Silbury Hill (Wiltshire, England), the largest man-made mound in Europe, is 30-metres high and 160-metres wide. It is more than 4,000 years old (c 2,400-2,000 BCE), and its purpose has been a well-kept secret for at least half that time. Several years ago, a hole appeared at the summit of the Neolithic monument, around the spot where the Duke of Northumberland had sunk a shaft to carry out excavations in 1776. Further investigation showed that other tunnels from later digs were also unstable. Contracting a team of engineers to stabilise the internal structure provided a chance to gain a greater insight into date and function. The work was only completed last winter, but while it could take two years to fully evaluate the finds, it seems Silbury had a part to play in later history that no one had hitherto imagined.
     Archaeologists found a series of medieval pot-holes on top of the hill, indicating a large building. The discovery of two arrowheads also suggested it had a defensive purpose in the period of the Danish invasions early in the 11th century. There is speculation, too, that Silbury was originally dome-shaped in its prehistoric form, and that its current flat-topped aspect was the result of later lopping off to create its military function.
     So the mound wasn't simply some ghostly feature that became abandoned in prehistoric times, says Rob Harding, the English Heritage project manager for the site. According to Harding, there is also evidence of Roman usage in the platforms along the side of the hill. "Often, the Romans adopted the local gods and forms of worship when they arrived in new countries, so we think it would have had some sort of ceremonial function for the Romans. But it is possible it was disused in the period prior to their arrival in 43 BCE." As Harding admits, none of this brings us remotely closer to finding a conclusive explanation for why it was originally built. "You can rule out the idea that it formed a settlement, or an enclosure. We believe it had some sort of ceremonial or religious function, but we've found no evidence of human sacrifice or offerings to the gods, so we can't prove it."
     Bit by bit, archaeologists are piecing together elementary facts of how Silbury Hill was built. There were, it seems, three main phases. The first used stacked turf capped with clay; the second used piled rubble chalk and was undertaken soon afterwards, around 2,400 BCE. It is possible there was a gap of a few hundred years between this and the completion of the third phase. It's worth remembering that in its original conception it would have been stark white. "There is a lovely picture of it in the snow, and I think that is how it probably would have looked, this huge white hill in the landscape," agrees Harding.

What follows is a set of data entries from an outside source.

-- ==== Sys2Proof/Laws/State.lean ====
section
/-!
SUPPORT. What each named update of a table, a ply or the state leaves unchanged, field by field, and what it puts there.
-/
namespace Sys2Proof.Machine

/-! ## Tables -/

@[simp] theorem tget_tset_same {α : Type} (d x : α) (k : Nat) (t : Table α) : tget d k (tset k x t) = x := by
  induction t with
  | nil => simp [tset, tget]
  | cons p t ih =>
    obtain ⟨j, y⟩ := p
    unfold tset
    by_cases h : j = k
    · simp [h, tget]
    · by_cases h2 : k < j
      · simp [h, h2, tget]
      · simp [h, h2, tget, ih]

theorem tget_tset_other {α : Type} (d x : α) {k n : Nat} (h : n ≠ k) (t : Table α) : tget d n (tset k x t) = tget d n t := by
  induction t with
  | nil => simp [tset, tget, Ne.symm h]
  | cons p t ih =>
    obtain ⟨j, y⟩ := p
    unfold tset
    by_cases h1 : j = k
    · subst h1
      simp [tget, Ne.symm h]
    · by_cases h2 : k < j
      · simp [h1, h2, tget, Ne.symm h]
      · simp [h1, h2, tget, ih]

/-! ## Ply.setPath -/

@[simp] theorem Ply.setPath_uid (p : Ply) (k : Nat) (q : Path) : (Ply.setPath p k q).uid = p.uid := by
  unfold Ply.setPath
  split <;> rfl
@[simp] theorem Ply.setPath_core (p : Ply) (k : Nat) (q : Path) : (Ply.setPath p k q).core = p.core := by
  unfold Ply.setPath
  split <;> rfl
@[simp] theorem Ply.setPath_pipe (p : Ply) (k : Nat) (q : Path) : (Ply.setPath p k q).pipe = p.pipe := by
  unfold Ply.setPath
  split <;> rfl
@[simp] theorem Ply.setPath_age (p : Ply) (k : Nat) (q : Path) : (Ply.setPath p k q).age = p.age := by
  unfold Ply.setPath
  split <;> rfl
@[simp] theorem Ply.setPath_plyid (p : Ply) (k : Nat) (q : Path) : (Ply.setPath p k q).plyid = p.plyid := by
  unfold Ply.setPath
  split <;> rfl
@[simp] theorem Ply.setPath_tenant (p : Ply) (k : Nat) (q : Path) : (Ply.setPath p k q).tenant = p.tenant := by
  unfold Ply.setPath
  split <;> rfl
@[simp] theorem Ply.setPath_role (p : Ply) (k : Nat) (q : Path) : (Ply.setPath p k q).role = p.role := by
  unfold Ply.setPath
  split <;> rfl
@[simp] theorem Ply.setPath_gangsize (p : Ply) (k : Nat) (q : Path) : (Ply.setPath p k q).gangsize = p.gangsize := by
  unfold Ply.setPath
  split <;> rfl
@[simp] theorem Ply.setPath_gang (p : Ply) (k : Nat) (q : Path) : (Ply.setPath p k q).gang = p.gang := by
  unfold Ply.setPath
  split <;> rfl
@[simp] theorem Ply.setPath_management (p : Ply) (k : Nat) (q : Path) : (Ply.setPath p k q).management = p.management := by
  unfold Ply.setPath
  split <;> rfl
@[simp] theorem Ply.setPath_header (p : Ply) (k : Nat) (q : Path) : (Ply.setPath p k q).header = p.header := by
  unfold Ply.setPath
  split <;> rfl
@[simp] theorem Ply.setPath_entry (p : Ply) (k : Nat) (q : Path) : (Ply.setPath p k q).entry = p.entry := by
  unfold Ply.setPath
  split <;> rfl
@[simp] theorem Ply.setPath_paint (p : Ply) (k : Nat) (q : Path) : (Ply.setPath p k q).paint = p.paint := by
  unfold Ply.setPath
  split <;> rfl
@[simp] theorem Ply.setPath_cls (p : Ply) (k : Nat) (q : Path) : (Ply.setPath p k q).cls = p.cls := by
  unfold Ply.setPath
  split <;> rfl
@[simp] theorem Ply.setPath_deadline (p : Ply) (k : Nat) (q : Path) : (Ply.setPath p k q).deadline = p.deadline := by
  unfold Ply.setPath
  split <;> rfl
@[simp] theorem Ply.setPath_charge (p : Ply) (k : Nat) (q : Path) : (Ply.setPath p k q).charge = p.charge := by
  unfold Ply.setPath
  split <;> rfl
@[simp] theorem Ply.setPath_demand (p : Ply) (k : Nat) (q : Path) : (Ply.setPath p k q).demand = p.demand := by
  unfold Ply.setPath
  split <;> rfl
@[simp] theorem Ply.setPath_heat (p : Ply) (k : Nat) (q : Path) : (Ply.setPath p k q).heat = p.heat := by
  unfold Ply.setPath
  split <;> rfl
@[simp] theorem Ply.setPath_marked (p : Ply) (k : Nat) (q : Path) : (Ply.setPath p k q).marked = p.marked := by
  unfold Ply.setPath
  split <;> rfl
@[simp] theorem Ply.setPath_firing (p : Ply) (k : Nat) (q : Path) : (Ply.setPath p k q).firing = p.firing := by
  unfold Ply.setPath
  split <;> rfl
@[simp] theorem Ply.setPath_fixedCore (p : Ply) (k : Nat) (q : Path) : (Ply.setPath p k q).fixedCore = p.fixedCore := by
  unfold Ply.setPath
  split <;> rfl
@[simp] theorem Ply.setPath_group (p : Ply) (k : Nat) (q : Path) : (Ply.setPath p k q).group = p.group := by
  unfold Ply.setPath
  split <;> rfl
@[simp] theorem Ply.setPath_sregs (p : Ply) (k : Nat) (q : Path) : (Ply.setPath p k q).sregs = p.sregs := by
  unfold Ply.setPath
  split <;> rfl
@[simp] theorem Ply.setPath_vregs (p : Ply) (k : Nat) (q : Path) : (Ply.setPath p k q).vregs = p.vregs := by
  unfold Ply.setPath
  split <;> rfl
@[simp] theorem Ply.setPath_tiles (p : Ply) (k : Nat) (q : Path) : (Ply.setPath p k q).tiles = p.tiles := by
  unfold Ply.setPath
  split <;> rfl
@[simp] theorem Ply.setPath_latches (p : Ply) (k : Nat) (q : Path) : (Ply.setPath p k q).latches = p.latches := by
  unfold Ply.setPath
  split <;> rfl
@[simp] theorem Ply.setPath_slot (p : Ply) (k : Nat) (q : Path) : (Ply.setPath p k q).slot = p.slot := by
  unfold Ply.setPath
  split <;> rfl
@[simp] theorem Ply.setPath_running (p : Ply) (k : Nat) (q : Path) : (Ply.setPath p k q).running = p.running := by
  unfold Ply.setPath
  split <;> rfl
@[simp] theorem Ply.setPath_stalled (p : Ply) (k : Nat) (q : Path) : (Ply.setPath p k q).stalled = p.stalled := by
  unfold Ply.setPath
  split <;> rfl
@[simp] theorem Ply.setPath_resumes (p : Ply) (k : Nat) (q : Path) : (Ply.setPath p k q).resumes = p.resumes := by
  unfold Ply.setPath
  split <;> rfl
@[simp] theorem Ply.setPath_pos (p : Ply) (k : Nat) (q : Path) : (Ply.setPath p k q).pos = p.pos := by
  unfold Ply.setPath
  split <;> rfl
@[simp] theorem Ply.setPath_runSince (p : Ply) (k : Nat) (q : Path) : (Ply.setPath p k q).runSince = p.runSince := by
  unfold Ply.setPath
  split <;> rfl
@[simp] theorem Ply.setPath_dstack (p : Ply) (k : Nat) (q : Path) : (Ply.setPath p k q).dstack = p.dstack := by
  unfold Ply.setPath
  split <;> rfl
@[simp] theorem Ply.setPath_frames (p : Ply) (k : Nat) (q : Path) : (Ply.setPath p k q).frames = p.frames := by
  unfold Ply.setPath
  split <;> rfl
@[simp] theorem Ply.setPath_supervisor (p : Ply) (k : Nat) (q : Path) : (Ply.setPath p k q).supervisor = p.supervisor := by
  unfold Ply.setPath
  split <;> rfl
@[simp] theorem Ply.setPath_savedLatches (p : Ply) (k : Nat) (q : Path) : (Ply.setPath p k q).savedLatches = p.savedLatches := by
  unfold Ply.setPath
  split <;> rfl
@[simp] theorem Ply.setPath_trapSlot (p : Ply) (k : Nat) (q : Path) : (Ply.setPath p k q).trapSlot = p.trapSlot := by
  unfold Ply.setPath
  split <;> rfl
@[simp] theorem Ply.setPath_trapEpc (p : Ply) (k : Nat) (q : Path) : (Ply.setPath p k q).trapEpc = p.trapEpc := by
  unfold Ply.setPath
  split <;> rfl
@[simp] theorem Ply.setPath_trapErun (p : Ply) (k : Nat) (q : Path) : (Ply.setPath p k q).trapErun = p.trapErun := by
  unfold Ply.setPath
  split <;> rfl
@[simp] theorem Ply.setPath_trapTransfer (p : Ply) (k : Nat) (q : Path) : (Ply.setPath p k q).trapTransfer = p.trapTransfer := by
  unfold Ply.setPath
  split <;> rfl
@[simp] theorem Ply.setPath_occ (p : Ply) (k : Nat) (q : Path) : (Ply.setPath p k q).occ = p.occ := by
  unfold Ply.setPath
  split <;> rfl
@[simp] theorem Ply.setPath_fflags (p : Ply) (k : Nat) (q : Path) : (Ply.setPath p k q).fflags = p.fflags := by
  unfold Ply.setPath
  split <;> rfl
@[simp] theorem Ply.setPath_frnd (p : Ply) (k : Nat) (q : Path) : (Ply.setPath p k q).frnd = p.frnd := by
  unfold Ply.setPath
  split <;> rfl
@[simp] theorem Ply.setPath_yc (p : Ply) (k : Nat) (q : Path) : (Ply.setPath p k q).yc = p.yc := by
  unfold Ply.setPath
  split <;> rfl
@[simp] theorem Ply.setPath_ydl (p : Ply) (k : Nat) (q : Path) : (Ply.setPath p k q).ydl = p.ydl := by
  unfold Ply.setPath
  split <;> rfl
@[simp] theorem Ply.setPath_scope (p : Ply) (k : Nat) (q : Path) : (Ply.setPath p k q).scope = p.scope := by
  unfold Ply.setPath
  split <;> rfl
@[simp] theorem Ply.setPath_rpr (p : Ply) (k : Nat) (q : Path) : (Ply.setPath p k q).rpr = p.rpr := by
  unfold Ply.setPath
  split <;> rfl
@[simp] theorem Ply.setPath_pgw (p : Ply) (k : Nat) (q : Path) : (Ply.setPath p k q).pgw = p.pgw := by
  unfold Ply.setPath
  split <;> rfl
@[simp] theorem Ply.setPath_cnt (p : Ply) (k : Nat) (q : Path) : (Ply.setPath p k q).cnt = p.cnt := by
  unfold Ply.setPath
  split <;> rfl
@[simp] theorem Ply.setPath_flattol (p : Ply) (k : Nat) (q : Path) : (Ply.setPath p k q).flattol = p.flattol := by
  unfold Ply.setPath
  split <;> rfl
@[simp] theorem Ply.setPath_epc (p : Ply) (k : Nat) (q : Path) : (Ply.setPath p k q).epc = p.epc := by
  unfold Ply.setPath
  split <;> rfl
@[simp] theorem Ply.setPath_ecause (p : Ply) (k : Nat) (q : Path) : (Ply.setPath p k q).ecause = p.ecause := by
  unfold Ply.setPath
  split <;> rfl
@[simp] theorem Ply.setPath_eaddr (p : Ply) (k : Nat) (q : Path) : (Ply.setPath p k q).eaddr = p.eaddr := by
  unfold Ply.setPath
  split <;> rfl
@[simp] theorem Ply.setPath_elane (p : Ply) (k : Nat) (q : Path) : (Ply.setPath p k q).elane = p.elane := by
  unfold Ply.setPath
  split <;> rfl
@[simp] theorem Ply.setPath_erun (p : Ply) (k : Nat) (q : Path) : (Ply.setPath p k q).erun = p.erun := by
  unfold Ply.setPath
  split <;> rfl
@[simp] theorem Ply.setPath_tvec (p : Ply) (k : Nat) (q : Path) : (Ply.setPath p k q).tvec = p.tvec := by
  unfold Ply.setPath
  split <;> rfl
@[simp] theorem Ply.setPath_ssave (p : Ply) (k : Nat) (q : Path) : (Ply.setPath p k q).ssave = p.ssave := by
  unfold Ply.setPath
  split <;> rfl
@[simp] theorem Ply.setPath_lanes (p : Ply) (k : Nat) (q : Path) : (Ply.setPath p k q).lanes = p.lanes := by
  unfold Ply.setPath
  split <;> rfl
@[simp] theorem Ply.setPath_windowBase (p : Ply) (k : Nat) (q : Path) : (Ply.setPath p k q).windowBase = p.windowBase := by
  unfold Ply.setPath
  split <;> rfl
@[simp] theorem Ply.setPath_windowSize (p : Ply) (k : Nat) (q : Path) : (Ply.setPath p k q).windowSize = p.windowSize := by
  unfold Ply.setPath
  split <;> rfl
@[simp] theorem Ply.setPath_lsq (p : Ply) (k : Nat) (q : Path) : (Ply.setPath p k q).lsq = p.lsq := by
  unfold Ply.setPath
  split <;> rfl
@[simp] theorem Ply.setPath_hubq (p : Ply) (k : Nat) (q : Path) : (Ply.setPath p k q).hubq = p.hubq := by
  unfold Ply.setPath
  split <;> rfl
@[simp] theorem Ply.setPath_failures (p : Ply) (k : Nat) (q : Path) : (Ply.setPath p k q).failures = p.failures := by
  unfold Ply.setPath
  split <;> rfl
@[simp] theorem Ply.setPath_ctx (p : Ply) (k : Nat) (q : Path) : (Ply.setPath p k q).ctx = p.ctx := by
  unfold Ply.setPath
  split <;> rfl
@[simp] theorem Ply.setPath_stxOld (p : Ply) (k : Nat) (q : Path) : (Ply.setPath p k q).stxOld = p.stxOld := by
  unfold Ply.setPath
  split <;> rfl
@[simp] theorem Ply.setPath_cgw (p : Ply) (k : Nat) (q : Path) : (Ply.setPath p k q).cgw = p.cgw := by
  unfold Ply.setPath
  split <;> rfl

     Because it's a fragile, though remarkably uneroded monument, access to the slopes and summit of Silbury is barred, but, says Harding, from the top you can see across to Avebury henge. If you visit the Sanctuary, the stone circle whose remains lie on a hill to the east, you can see across to Silbury, and the stone entrance to West Kennett Long Barrow. It's a fairly confident assertion that this great ensemble of monuments, in what now forms the Avebury World Heritage Site, formed some kind of "planned" landscape.